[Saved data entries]
::::::
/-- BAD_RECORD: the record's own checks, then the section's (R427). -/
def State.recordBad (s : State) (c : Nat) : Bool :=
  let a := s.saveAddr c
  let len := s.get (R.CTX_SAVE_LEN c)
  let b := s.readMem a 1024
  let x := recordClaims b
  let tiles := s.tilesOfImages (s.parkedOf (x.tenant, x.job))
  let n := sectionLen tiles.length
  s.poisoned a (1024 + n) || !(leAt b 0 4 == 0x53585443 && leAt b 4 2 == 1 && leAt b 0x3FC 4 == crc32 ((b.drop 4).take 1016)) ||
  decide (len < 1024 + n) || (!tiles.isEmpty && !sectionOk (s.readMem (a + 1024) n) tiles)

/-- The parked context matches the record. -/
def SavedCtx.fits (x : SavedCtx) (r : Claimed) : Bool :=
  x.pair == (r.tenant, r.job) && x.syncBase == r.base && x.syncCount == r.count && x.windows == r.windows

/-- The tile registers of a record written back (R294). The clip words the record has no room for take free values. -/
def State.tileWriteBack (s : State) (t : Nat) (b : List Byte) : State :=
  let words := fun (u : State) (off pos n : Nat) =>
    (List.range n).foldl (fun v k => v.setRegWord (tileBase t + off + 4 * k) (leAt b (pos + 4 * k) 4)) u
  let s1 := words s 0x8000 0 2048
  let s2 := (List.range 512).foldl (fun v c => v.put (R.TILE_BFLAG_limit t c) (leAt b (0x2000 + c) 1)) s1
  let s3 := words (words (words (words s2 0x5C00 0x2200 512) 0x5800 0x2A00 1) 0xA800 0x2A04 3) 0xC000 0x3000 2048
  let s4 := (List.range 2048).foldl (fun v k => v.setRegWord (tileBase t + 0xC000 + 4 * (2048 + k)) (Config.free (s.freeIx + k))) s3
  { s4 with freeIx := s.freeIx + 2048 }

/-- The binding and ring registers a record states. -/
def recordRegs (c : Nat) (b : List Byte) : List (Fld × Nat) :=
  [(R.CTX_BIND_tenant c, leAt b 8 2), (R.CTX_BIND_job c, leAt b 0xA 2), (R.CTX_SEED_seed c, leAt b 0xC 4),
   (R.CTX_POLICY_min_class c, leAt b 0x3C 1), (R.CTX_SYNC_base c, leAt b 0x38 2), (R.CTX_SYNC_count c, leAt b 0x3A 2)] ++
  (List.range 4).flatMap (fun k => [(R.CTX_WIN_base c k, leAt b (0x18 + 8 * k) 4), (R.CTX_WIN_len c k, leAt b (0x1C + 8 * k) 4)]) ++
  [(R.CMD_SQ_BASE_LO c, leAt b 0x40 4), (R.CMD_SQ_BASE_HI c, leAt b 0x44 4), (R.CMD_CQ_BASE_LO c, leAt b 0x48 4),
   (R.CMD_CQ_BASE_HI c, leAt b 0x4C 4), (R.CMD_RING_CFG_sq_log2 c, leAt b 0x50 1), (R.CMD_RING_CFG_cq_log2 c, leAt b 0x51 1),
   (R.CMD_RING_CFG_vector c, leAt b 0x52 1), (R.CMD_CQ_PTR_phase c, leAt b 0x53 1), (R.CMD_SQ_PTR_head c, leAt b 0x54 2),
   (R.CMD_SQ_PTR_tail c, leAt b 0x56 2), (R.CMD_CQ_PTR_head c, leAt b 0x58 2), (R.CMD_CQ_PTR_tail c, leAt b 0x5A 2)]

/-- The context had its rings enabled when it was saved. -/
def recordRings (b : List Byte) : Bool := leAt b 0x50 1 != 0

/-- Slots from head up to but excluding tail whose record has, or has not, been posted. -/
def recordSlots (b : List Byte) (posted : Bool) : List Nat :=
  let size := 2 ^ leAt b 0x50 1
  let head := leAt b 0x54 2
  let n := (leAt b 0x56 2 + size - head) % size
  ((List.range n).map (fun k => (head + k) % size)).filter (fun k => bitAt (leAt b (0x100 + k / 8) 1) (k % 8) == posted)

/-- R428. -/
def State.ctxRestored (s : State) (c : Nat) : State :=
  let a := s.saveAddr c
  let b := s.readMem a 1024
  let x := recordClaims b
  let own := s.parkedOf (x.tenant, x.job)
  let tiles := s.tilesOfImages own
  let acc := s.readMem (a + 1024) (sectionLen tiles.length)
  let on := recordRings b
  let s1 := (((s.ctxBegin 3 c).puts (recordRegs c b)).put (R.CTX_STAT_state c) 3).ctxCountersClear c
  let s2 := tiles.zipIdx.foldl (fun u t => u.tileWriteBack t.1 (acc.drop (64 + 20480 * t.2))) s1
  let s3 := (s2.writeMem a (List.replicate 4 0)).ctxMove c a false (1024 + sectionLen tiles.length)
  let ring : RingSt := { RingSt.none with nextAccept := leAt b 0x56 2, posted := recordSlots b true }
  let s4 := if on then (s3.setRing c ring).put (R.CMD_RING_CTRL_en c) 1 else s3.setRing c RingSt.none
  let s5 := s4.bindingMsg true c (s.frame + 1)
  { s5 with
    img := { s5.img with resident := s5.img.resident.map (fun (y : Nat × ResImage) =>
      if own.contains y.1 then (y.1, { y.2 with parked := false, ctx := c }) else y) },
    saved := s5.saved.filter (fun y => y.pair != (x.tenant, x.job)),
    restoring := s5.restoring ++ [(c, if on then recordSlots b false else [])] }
::::::
_Task description:_
Search the entries above for the string "readMem". Copy each line in which it appears.

_Result of this task:_
  let b := s.readMem a 1024
  decide (len < 1024 + n) || (!tiles.isEmpty && !sectionOk (s.readMem (a + 1024) n) tiles)
  let b := s.readMem a 1024
  let acc := s.readMem (a + 1024) (sectionLen tiles.length)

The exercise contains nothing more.